*EXERCISE DETAILS*
From the line with "match decodeAt s with" to the line with "(t.reg a).toNat = (s.val b).toNat |||", retype every line exactly, including those two, and leave out the rest of the data below.

*DATA SHOWN*
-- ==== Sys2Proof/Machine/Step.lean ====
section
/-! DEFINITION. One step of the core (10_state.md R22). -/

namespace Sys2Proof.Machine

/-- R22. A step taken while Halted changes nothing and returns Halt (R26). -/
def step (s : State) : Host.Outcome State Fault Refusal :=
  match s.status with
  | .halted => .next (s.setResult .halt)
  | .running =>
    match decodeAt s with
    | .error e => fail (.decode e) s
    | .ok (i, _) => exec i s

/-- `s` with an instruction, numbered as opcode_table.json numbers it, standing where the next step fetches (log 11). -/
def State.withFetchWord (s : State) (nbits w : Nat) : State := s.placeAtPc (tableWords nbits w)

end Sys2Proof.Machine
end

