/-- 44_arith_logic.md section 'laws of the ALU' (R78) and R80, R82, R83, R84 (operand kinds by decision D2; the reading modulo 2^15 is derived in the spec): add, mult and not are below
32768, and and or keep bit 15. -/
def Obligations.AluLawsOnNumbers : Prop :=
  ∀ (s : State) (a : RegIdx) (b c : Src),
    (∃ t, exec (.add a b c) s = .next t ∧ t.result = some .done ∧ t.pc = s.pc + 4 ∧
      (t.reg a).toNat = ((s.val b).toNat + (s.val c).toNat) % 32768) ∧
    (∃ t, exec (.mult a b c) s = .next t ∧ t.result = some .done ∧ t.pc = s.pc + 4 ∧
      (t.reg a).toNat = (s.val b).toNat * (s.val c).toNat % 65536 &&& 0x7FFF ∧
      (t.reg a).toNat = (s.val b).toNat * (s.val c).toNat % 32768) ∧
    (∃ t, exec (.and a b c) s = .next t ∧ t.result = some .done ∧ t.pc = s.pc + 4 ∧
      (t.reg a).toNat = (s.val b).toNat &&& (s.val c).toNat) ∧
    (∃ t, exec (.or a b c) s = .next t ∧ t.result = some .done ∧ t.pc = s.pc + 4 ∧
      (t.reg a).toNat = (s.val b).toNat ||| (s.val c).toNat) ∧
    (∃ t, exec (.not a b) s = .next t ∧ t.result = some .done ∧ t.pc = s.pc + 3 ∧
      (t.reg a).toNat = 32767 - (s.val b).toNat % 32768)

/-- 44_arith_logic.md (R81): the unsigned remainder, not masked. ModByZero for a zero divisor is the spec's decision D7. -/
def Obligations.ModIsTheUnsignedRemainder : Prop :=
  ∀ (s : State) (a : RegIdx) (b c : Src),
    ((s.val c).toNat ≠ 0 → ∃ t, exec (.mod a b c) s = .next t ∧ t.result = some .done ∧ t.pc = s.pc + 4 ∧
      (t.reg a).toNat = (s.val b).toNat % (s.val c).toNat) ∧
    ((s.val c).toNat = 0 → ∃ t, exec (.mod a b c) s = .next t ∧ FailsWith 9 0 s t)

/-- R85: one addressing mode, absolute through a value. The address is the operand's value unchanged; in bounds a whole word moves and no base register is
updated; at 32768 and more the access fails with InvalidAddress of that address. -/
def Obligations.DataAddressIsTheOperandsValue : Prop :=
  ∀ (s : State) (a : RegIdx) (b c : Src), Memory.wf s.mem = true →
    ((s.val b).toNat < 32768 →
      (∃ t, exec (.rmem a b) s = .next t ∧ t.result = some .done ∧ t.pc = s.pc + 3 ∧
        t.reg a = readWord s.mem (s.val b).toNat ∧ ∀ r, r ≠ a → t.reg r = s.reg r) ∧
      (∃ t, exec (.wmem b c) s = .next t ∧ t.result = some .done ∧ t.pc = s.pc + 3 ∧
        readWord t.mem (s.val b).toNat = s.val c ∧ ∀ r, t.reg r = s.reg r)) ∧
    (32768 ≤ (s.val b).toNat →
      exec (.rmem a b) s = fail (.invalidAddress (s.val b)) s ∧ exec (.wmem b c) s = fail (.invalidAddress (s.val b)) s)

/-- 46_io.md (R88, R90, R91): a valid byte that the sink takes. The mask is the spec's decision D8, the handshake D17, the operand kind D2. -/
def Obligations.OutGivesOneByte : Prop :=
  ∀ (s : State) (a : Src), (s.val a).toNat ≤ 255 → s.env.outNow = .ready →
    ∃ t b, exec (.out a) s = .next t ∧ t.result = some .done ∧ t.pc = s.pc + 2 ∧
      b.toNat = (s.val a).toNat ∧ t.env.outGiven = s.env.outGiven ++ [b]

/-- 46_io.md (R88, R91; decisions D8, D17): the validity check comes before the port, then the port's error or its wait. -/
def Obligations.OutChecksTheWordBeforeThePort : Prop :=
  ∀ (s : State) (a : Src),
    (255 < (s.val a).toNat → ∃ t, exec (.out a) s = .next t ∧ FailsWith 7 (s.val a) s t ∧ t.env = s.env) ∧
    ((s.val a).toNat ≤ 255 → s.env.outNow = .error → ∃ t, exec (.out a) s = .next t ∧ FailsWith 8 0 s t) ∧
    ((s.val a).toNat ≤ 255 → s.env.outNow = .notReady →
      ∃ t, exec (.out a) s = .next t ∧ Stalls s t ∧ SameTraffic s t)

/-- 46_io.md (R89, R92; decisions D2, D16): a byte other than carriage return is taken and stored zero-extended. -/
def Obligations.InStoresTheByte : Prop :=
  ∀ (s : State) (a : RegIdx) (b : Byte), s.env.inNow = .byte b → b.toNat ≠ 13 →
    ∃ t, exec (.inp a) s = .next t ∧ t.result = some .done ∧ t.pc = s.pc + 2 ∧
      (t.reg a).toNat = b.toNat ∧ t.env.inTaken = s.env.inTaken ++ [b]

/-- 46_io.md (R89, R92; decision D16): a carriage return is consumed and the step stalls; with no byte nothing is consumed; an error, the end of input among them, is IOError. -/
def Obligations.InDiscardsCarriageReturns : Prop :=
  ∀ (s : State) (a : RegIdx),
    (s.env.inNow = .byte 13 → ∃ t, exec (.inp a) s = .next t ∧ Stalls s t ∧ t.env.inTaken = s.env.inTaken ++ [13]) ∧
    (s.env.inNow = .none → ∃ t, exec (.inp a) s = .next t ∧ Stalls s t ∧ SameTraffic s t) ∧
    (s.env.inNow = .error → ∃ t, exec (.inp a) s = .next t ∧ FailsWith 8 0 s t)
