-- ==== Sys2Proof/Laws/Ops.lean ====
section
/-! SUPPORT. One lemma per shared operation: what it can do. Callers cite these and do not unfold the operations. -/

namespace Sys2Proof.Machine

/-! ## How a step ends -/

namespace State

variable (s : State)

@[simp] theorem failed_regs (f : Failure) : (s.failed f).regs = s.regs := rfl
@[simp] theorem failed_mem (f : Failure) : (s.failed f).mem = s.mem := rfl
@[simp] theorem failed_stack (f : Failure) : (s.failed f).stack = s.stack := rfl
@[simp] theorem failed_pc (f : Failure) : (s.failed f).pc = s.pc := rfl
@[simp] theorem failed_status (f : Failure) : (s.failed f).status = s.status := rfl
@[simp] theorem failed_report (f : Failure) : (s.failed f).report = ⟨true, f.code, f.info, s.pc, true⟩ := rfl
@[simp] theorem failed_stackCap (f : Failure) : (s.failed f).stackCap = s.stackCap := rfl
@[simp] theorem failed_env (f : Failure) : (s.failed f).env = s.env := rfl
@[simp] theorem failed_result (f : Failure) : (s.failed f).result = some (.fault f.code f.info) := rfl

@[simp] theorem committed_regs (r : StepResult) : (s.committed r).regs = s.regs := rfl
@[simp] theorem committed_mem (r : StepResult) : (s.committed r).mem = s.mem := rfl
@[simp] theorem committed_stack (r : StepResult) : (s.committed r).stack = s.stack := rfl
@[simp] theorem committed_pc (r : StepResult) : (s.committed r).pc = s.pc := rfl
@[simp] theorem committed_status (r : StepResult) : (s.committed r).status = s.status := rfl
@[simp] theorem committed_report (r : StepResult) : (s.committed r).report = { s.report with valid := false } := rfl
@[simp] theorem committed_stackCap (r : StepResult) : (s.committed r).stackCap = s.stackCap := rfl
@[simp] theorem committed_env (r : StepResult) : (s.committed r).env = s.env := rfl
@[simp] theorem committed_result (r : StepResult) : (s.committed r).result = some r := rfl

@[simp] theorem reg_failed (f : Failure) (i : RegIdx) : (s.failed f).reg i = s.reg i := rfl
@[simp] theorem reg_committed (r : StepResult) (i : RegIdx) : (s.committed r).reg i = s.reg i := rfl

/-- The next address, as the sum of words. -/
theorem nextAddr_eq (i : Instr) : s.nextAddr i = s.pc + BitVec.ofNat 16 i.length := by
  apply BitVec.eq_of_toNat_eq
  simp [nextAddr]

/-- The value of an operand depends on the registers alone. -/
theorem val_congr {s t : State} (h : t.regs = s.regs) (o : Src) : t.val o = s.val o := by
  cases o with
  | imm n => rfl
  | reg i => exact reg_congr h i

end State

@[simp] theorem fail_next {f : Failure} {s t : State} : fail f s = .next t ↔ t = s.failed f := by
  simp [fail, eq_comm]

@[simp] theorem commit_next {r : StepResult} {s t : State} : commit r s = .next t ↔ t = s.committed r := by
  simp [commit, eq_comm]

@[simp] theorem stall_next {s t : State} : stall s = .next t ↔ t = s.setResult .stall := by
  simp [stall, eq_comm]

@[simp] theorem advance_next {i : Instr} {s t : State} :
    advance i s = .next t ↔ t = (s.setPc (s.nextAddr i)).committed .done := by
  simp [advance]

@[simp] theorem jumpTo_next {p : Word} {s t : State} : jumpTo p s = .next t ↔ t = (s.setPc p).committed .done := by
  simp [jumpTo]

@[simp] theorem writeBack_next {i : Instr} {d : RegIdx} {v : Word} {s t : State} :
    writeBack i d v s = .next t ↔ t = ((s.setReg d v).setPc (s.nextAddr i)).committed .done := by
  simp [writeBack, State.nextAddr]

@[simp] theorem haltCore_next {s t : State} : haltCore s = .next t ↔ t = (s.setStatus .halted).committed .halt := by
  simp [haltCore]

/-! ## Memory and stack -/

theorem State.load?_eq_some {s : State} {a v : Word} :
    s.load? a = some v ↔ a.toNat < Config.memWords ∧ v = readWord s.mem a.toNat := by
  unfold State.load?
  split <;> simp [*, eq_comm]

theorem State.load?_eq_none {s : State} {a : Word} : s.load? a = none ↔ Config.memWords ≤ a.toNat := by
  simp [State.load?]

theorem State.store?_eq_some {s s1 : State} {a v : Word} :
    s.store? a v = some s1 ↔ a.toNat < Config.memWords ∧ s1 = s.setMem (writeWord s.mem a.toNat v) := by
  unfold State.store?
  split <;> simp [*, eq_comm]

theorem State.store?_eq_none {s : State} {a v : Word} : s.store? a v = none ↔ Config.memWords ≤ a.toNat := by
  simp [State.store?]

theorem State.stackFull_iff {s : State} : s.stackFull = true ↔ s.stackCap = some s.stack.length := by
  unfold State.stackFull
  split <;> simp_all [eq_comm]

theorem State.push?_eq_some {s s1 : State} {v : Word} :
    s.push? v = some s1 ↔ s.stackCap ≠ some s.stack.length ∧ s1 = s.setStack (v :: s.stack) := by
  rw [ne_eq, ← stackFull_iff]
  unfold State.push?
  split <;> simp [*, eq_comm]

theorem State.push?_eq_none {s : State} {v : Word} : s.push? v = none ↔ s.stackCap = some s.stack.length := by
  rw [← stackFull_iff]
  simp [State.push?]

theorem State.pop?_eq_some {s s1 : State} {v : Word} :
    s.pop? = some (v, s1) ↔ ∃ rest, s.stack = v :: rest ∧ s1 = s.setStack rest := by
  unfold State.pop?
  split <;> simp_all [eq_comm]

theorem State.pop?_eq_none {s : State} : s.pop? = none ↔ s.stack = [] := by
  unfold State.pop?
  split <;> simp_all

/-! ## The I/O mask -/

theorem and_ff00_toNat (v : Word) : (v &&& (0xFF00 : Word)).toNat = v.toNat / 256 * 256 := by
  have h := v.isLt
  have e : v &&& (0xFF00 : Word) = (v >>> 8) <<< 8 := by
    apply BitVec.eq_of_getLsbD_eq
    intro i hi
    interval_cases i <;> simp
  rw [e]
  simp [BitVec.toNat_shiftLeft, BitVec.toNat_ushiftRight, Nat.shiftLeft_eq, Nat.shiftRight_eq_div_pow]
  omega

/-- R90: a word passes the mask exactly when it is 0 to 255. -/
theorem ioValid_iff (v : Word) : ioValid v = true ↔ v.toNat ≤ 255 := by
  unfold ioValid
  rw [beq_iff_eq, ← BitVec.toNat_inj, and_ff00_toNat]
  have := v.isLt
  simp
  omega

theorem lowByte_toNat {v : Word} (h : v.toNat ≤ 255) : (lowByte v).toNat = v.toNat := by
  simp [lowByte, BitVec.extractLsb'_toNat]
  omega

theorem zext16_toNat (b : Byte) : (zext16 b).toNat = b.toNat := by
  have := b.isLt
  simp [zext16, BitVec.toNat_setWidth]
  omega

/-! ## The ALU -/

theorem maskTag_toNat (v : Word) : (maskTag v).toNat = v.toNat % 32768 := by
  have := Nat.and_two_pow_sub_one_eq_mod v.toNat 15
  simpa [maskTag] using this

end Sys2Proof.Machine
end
--
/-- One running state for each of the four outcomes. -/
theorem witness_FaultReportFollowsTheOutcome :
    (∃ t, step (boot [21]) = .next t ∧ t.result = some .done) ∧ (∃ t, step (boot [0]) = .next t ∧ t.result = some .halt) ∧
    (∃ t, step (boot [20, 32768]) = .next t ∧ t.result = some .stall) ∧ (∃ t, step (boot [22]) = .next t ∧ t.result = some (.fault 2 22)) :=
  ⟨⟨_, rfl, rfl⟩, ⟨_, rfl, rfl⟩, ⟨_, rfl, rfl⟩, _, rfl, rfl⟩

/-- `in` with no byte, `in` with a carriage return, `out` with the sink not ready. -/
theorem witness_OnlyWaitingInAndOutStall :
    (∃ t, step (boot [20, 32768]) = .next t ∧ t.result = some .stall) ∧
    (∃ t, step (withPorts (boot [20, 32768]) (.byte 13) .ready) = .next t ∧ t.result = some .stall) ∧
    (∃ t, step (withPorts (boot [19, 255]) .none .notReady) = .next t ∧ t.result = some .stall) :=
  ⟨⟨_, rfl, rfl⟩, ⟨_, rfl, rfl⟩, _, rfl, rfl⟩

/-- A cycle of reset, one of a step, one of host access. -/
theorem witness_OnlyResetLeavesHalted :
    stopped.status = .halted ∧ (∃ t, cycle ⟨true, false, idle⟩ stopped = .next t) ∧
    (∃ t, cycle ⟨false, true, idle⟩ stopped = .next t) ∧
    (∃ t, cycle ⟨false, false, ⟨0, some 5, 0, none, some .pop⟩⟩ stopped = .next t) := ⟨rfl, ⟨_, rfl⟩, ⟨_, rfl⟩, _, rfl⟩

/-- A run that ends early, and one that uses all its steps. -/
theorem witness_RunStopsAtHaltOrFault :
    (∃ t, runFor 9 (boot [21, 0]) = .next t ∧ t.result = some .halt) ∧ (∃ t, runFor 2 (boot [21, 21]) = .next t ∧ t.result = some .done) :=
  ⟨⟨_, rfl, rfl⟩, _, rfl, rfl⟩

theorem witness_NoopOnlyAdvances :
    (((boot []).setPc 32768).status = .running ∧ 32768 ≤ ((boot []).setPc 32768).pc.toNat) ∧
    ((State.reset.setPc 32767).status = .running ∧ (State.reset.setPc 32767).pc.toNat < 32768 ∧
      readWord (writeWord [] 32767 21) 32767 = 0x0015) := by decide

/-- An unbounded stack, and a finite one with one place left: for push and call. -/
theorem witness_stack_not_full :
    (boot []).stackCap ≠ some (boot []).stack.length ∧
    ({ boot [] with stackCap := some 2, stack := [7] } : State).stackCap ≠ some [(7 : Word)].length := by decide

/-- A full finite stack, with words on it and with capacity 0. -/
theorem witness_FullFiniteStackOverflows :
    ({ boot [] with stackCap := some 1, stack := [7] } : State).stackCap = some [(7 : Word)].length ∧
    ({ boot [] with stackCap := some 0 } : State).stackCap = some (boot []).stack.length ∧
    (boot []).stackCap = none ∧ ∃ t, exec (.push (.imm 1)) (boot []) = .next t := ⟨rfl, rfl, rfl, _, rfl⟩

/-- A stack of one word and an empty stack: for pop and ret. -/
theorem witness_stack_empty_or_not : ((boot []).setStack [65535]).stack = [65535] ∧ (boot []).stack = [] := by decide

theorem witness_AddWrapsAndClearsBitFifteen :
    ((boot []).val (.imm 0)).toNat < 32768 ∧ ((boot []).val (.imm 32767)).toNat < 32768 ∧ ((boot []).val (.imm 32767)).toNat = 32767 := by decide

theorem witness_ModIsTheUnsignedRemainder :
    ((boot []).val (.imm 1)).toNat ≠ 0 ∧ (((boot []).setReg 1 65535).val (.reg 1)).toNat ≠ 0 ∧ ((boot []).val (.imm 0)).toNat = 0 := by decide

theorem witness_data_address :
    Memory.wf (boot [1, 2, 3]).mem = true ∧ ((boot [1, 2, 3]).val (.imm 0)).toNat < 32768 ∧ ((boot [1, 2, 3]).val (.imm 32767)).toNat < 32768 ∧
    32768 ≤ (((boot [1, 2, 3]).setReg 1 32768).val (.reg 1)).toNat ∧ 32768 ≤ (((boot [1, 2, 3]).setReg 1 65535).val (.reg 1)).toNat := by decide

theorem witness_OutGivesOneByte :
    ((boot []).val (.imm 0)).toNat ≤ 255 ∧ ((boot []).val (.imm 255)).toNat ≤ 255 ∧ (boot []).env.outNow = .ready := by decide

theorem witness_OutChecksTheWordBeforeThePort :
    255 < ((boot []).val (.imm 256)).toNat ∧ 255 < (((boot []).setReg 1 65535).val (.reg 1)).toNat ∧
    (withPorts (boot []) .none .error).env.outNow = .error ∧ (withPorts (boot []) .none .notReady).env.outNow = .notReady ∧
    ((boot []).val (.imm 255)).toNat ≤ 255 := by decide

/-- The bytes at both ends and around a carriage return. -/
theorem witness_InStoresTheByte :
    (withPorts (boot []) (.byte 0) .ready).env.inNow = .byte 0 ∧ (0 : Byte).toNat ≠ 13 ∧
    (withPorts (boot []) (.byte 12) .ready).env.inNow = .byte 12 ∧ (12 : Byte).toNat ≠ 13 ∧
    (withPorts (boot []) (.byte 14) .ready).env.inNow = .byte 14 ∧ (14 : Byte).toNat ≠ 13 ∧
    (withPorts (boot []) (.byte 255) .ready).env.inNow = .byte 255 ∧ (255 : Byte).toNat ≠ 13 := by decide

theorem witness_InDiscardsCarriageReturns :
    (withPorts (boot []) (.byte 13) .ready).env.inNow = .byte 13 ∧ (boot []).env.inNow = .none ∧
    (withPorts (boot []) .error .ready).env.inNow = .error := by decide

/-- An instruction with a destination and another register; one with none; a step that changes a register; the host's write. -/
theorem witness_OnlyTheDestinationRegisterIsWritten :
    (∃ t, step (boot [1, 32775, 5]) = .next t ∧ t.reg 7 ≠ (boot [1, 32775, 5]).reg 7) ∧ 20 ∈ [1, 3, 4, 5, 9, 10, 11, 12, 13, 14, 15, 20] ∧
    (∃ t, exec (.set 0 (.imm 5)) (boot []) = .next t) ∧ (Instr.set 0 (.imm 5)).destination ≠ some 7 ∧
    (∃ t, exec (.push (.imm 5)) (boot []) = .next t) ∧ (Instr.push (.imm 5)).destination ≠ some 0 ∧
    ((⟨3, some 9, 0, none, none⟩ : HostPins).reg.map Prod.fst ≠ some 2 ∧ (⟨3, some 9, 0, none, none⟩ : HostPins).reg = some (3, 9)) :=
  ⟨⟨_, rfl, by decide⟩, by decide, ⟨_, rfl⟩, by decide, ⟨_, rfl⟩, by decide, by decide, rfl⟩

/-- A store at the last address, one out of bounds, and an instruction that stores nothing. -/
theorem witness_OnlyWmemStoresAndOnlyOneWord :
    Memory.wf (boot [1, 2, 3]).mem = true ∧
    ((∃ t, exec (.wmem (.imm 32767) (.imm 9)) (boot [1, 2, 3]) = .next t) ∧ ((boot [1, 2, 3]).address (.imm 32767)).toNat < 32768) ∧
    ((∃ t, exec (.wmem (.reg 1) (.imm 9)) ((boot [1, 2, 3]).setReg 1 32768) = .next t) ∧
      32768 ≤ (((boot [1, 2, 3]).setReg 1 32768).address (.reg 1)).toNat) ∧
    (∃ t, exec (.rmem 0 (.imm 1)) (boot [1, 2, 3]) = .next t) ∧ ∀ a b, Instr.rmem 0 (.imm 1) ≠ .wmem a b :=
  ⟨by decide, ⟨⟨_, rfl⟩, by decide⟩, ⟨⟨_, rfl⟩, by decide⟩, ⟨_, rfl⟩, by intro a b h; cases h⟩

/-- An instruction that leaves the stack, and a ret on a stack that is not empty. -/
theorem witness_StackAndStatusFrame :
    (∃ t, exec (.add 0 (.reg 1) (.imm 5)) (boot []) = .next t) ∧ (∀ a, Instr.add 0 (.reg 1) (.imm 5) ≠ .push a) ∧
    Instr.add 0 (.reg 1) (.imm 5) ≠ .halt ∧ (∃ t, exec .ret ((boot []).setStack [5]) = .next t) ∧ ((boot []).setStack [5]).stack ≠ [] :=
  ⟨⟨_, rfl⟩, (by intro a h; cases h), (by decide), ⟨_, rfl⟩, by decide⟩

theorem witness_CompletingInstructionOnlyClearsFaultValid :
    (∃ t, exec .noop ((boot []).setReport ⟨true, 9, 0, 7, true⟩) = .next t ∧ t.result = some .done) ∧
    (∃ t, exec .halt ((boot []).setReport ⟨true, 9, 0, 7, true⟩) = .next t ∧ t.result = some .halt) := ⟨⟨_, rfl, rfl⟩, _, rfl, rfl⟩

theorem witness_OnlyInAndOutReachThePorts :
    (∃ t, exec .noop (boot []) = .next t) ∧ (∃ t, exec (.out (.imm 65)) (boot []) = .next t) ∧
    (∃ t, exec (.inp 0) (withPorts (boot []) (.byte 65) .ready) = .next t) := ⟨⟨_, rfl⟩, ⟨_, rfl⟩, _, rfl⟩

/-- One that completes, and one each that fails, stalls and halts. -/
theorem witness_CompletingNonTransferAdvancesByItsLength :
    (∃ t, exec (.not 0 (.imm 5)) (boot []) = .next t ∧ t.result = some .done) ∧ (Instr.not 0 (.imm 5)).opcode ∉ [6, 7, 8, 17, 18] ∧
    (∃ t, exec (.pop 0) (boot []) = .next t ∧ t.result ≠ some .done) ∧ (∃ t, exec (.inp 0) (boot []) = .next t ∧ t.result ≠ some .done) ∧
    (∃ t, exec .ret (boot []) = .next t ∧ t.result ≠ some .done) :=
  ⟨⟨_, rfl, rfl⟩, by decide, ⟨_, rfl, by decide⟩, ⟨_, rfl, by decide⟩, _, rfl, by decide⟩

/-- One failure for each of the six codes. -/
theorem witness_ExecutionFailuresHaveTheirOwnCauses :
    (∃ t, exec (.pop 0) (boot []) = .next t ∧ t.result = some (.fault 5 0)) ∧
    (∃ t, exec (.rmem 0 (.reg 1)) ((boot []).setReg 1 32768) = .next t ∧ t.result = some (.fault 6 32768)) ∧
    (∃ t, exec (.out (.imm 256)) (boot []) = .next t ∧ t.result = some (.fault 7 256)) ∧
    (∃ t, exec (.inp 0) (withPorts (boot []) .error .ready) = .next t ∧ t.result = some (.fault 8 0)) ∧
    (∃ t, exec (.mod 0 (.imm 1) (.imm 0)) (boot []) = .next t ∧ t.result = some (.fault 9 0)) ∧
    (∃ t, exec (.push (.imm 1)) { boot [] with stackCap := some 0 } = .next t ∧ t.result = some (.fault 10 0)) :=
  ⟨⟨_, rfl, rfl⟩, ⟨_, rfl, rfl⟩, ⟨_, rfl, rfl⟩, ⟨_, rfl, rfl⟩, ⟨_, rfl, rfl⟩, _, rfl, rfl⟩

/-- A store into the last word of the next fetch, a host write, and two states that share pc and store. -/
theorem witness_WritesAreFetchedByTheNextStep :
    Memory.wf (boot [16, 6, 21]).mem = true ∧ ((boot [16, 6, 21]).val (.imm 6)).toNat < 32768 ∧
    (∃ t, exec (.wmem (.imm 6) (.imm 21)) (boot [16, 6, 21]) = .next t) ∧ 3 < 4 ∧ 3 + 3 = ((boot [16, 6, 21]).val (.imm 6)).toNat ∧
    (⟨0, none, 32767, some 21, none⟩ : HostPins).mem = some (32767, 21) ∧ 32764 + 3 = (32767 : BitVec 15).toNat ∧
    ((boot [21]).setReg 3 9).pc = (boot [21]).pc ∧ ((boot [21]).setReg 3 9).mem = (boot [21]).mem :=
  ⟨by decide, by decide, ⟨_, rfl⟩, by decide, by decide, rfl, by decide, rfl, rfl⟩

*ANSWER SECTION*
    match decodeAt s with
    | .error e => fail (.decode e) s
    | .ok (i, _) => exec i s

/-- `s` with an instruction, numbered as opcode_table.json numbers it, standing where the next step fetches (log 11). -/
def State.withFetchWord (s : State) (nbits w : Nat) : State := s.placeAtPc (tableWords nbits w)

end Sys2Proof.Machine
end

/-- 44_arith_logic.md section 'laws of the ALU' (R78) and R80, R82, R83, R84 (operand kinds by decision D2; the reading modulo 2^15 is derived in the spec): add, mult and not are below
32768, and and or keep bit 15. -/
def Obligations.AluLawsOnNumbers : Prop :=
  ∀ (s : State) (a : RegIdx) (b c : Src),
    (∃ t, exec (.add a b c) s = .next t ∧ t.result = some .done ∧ t.pc = s.pc + 4 ∧
      (t.reg a).toNat = ((s.val b).toNat + (s.val c).toNat) % 32768) ∧
    (∃ t, exec (.mult a b c) s = .next t ∧ t.result = some .done ∧ t.pc = s.pc + 4 ∧
      (t.reg a).toNat = (s.val b).toNat * (s.val c).toNat % 65536 &&& 0x7FFF ∧
      (t.reg a).toNat = (s.val b).toNat * (s.val c).toNat % 32768) ∧
    (∃ t, exec (.and a b c) s = .next t ∧ t.result = some .done ∧ t.pc = s.pc + 4 ∧
      (t.reg a).toNat = (s.val b).toNat &&& (s.val c).toNat) ∧
    (∃ t, exec (.or a b c) s = .next t ∧ t.result = some .done ∧ t.pc = s.pc + 4 ∧
      (t.reg a).toNat = (s.val b).toNat ||| (s.val c).toNat) ∧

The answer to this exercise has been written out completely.